I tried this experiment in the month of May, when I wrote an advice column to myself.
I asked the question (about dreaming) and tried to give an answer (it
was incomplete). Today I'm wondering another question, and I wanted to
share it with you. And of course, I'm inspired, constantly, it seems, by
Dear Sugar's words of beauty and truth, truth that enters the room and sits there.
And she inspires me, with the possibility of learning to listen to the
quiet place and learning to live from it.
---
Dear Hilary,
Tell me a story about learning. Tell me about how and why and what the point is. I don't know why I study. I don't know why I read books about World War I and why I try to weave together Jacques Maritain and Reinhold Niebuhr. I don't know if I'll ever be able to understand what this is all about, these links I keep seeing between the Vatican and Italian politics and Catholic social thought and how the encyclicals were really so much more important that I ever thought they were. And what if I can't do it? What if I'm not smart enough, after all, to be a graduate student or to change the way a whole group of people think about religious and political history, or to teach other people about the things I think I know?
Tell me a story about learning?
Love,
I'm missing it
Dear I'm missing it,
It's the spring of my junior year of high school. I am in an adaptation of Cinderella. I am playing Cinderella, and I'm failing. Not miserably, exactly, but failing. The lines are stilted - word perfect from my ability to memorize, but they don't ache and dip and soar and build the story. And Holly, the director, calls STOP! She comes up to me and puts her face rightthisclose to my face. And she says, "Cinderella! Come on!" And she turns, acting out what she keeps hoping I'll do. She gets angry at Prince Albert standing there in his Burger King crown and his blue jeans. She looks out at the rows and rows of empty seats, wondering, looking for an answer written across the flicker of the faulty spotlight. She turns back to me, and says, "Again." I sigh, scuff my bare feet on the grey floor, feel the cold concrete in between my toes, and shake my hair behind my ears. I return to the foot of the stairs and look at Prince Albert with what I hope is a colder glare than before. We try again.
Again. And again. And again. We rehearse until I can screech my lines, until they've seeped into my blood and they are my words, my emotions. Until I have put enough of the art room charcoal on my face, enough twigs in my hair, and carried enough buckets of invisible water to be this girl. We rehearse until every movement is fluid and known, yet somehow miraculous too (because the joy of theater is partly this - that everything you practice becomes new every time you do it).

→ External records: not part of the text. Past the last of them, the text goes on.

-- ==== Sys2Proof/Laws/Flags.lean ====
section
/-! SUPPORT. The fold of a frame, cell by cell, and how writing one cell changes it. -/

namespace Sys2Proof.Machine

/-- The fold, written out (43_checksum.md R120). -/
theorem fold8_eq (f : Frame) :
    fold8 f = f[0] ^^^ f[1] ^^^ f[2] ^^^ f[3] ^^^ f[4] ^^^ f[5] ^^^ f[6] ^^^ f[7] ^^^ f[8] ^^^ f[9] ^^^ f[10] ^^^ f[11] ^^^ f[12] := by
  obtain ⟨⟨l⟩, hl⟩ := f
  match l, hl with
  | [a0, a1, a2, a3, a4, a5, a6, a7, a8, a9, a10, a11, a12], _ => simp [fold8, Vector.toList]

/-- Writing one cell changes the fold by the difference of the cell. -/
theorem fold8_writeCell (f : Frame) {i : Nat} (hi : i < 13) (v : Byte) :
    fold8 (writeCell f i v) = fold8 f ^^^ (readCell f i ^^^ v) := by
  rw [readCell_eq_getElem f hi, fold8_eq, fold8_eq]
  unfold writeCell
  simp only [Vector.getElem_setIfInBounds]
  interval_cases i <;> simp <;> ac_nf <;> simp

/-- nib distributes over XOR (43_checksum.md R128). -/
theorem nib_xor (a b : Byte) : nib (a ^^^ b) = nib a ^^^ nib b := by
  unfold nib
  rw [BitVec.ushiftRight_xor_distrib]
  ext k
  simp
  grind

/-- Bit `k` of nib is the difference of bits `k` and `k + 4` (43_checksum.md R121). -/
theorem getLsbD_nib (x : Byte) (k : Nat) : (nib x).getLsbD k = (decide (k < 4) && (x.getLsbD k ^^ x.getLsbD (k + 4))) := by
  unfold nib
  rw [BitVec.getLsbD_and, BitVec.getLsbD_xor, BitVec.getLsbD_ushiftRight]
  have hm : (0x0F : Byte).getLsbD k = decide (k < 4) := by
    by_cases hk : k < 8
    · interval_cases k <;> decide
    · rw [BitVec.getLsbD_of_ge _ _ (by omega)]; simp; omega
  rw [hm, Nat.add_comm 4 k, Bool.and_comm]

theorem nib_low (c : Byte) (h : c.toNat < 16) : nib c = c := by
  revert c; decide

theorem committed_iff (f : Frame) : committed f = true ↔ readCell f 12 &&& 0x0F = cks f := by
  simp [committed]

end Sys2Proof.Machine
end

This is learning, sweetheart. In all its glory and all its repetition. The story of learning is the story of practicing asking questions and getting under the skin of the plays, the problems, and the web of ideas that tether us to everything from economic theory to the themes of the Renaissance to the importance of the 1930s Vatican in Catholic Social Thought. Learning is not about performance or achievement. No amount of degrees or plaques or carefully crafted opening paragraphs of a CV will make you a learner. No laundry list of published articles or book jacket covers or specializations or guest lecture invitations will do it, either. Learning is about moving towards horizons, pushing onward into unexplored territories, wandering in the parts of the past that catch you and the problems that can't let you go. Learning is me practicing screaming at the guy playing Prince Albert. Learning is you sitting in your classroom wherever you are asking, "Why am I doing this?" We're already in the midst of all of it. All the best of it.
I never became a theater major. Sometimes I wonder why. I wonder why I didn't take that path and push that edge, push myself into that world. But learning is about being captivated by the possibility. Learning is slogging away at research and writing papers only two people read (you and your professor) and maybe not one other person ever reads it, but it doesn't matter because you followed the trail and it took you somewhere new, and you're changed because of it. And this is the point, though it's humble and seems small: you learn because the world offers itself to our imaginations and our observation, and it takes patience and time and practice to see it for what it is.
Learning needs discipline. Like learning lines and getting inside a character. Learning is practice, and challenge, and some days you'll go in circles and put your head on the pillow with nothing but questions. Lots of days and nights, in fact, years into the future. But the story is yours to write, love, and yours to create. You can fill chapters with what you learned about dating and marriage and loving another person. You can throw in lines throughout about why history matters (or environmental conservation or the German language). You can weave together in your life the hours of classrooms and exams with coffee dates and arguments.
So the only thing I can say about why you do it, why you study, why you are a student and a learner - because you've probably fallen in love with learning, and it has captured your heart, like Cinderella and theater and history captured me. Keep falling into love with learning. Keep practicing.
And then, write to me, and tell me the story.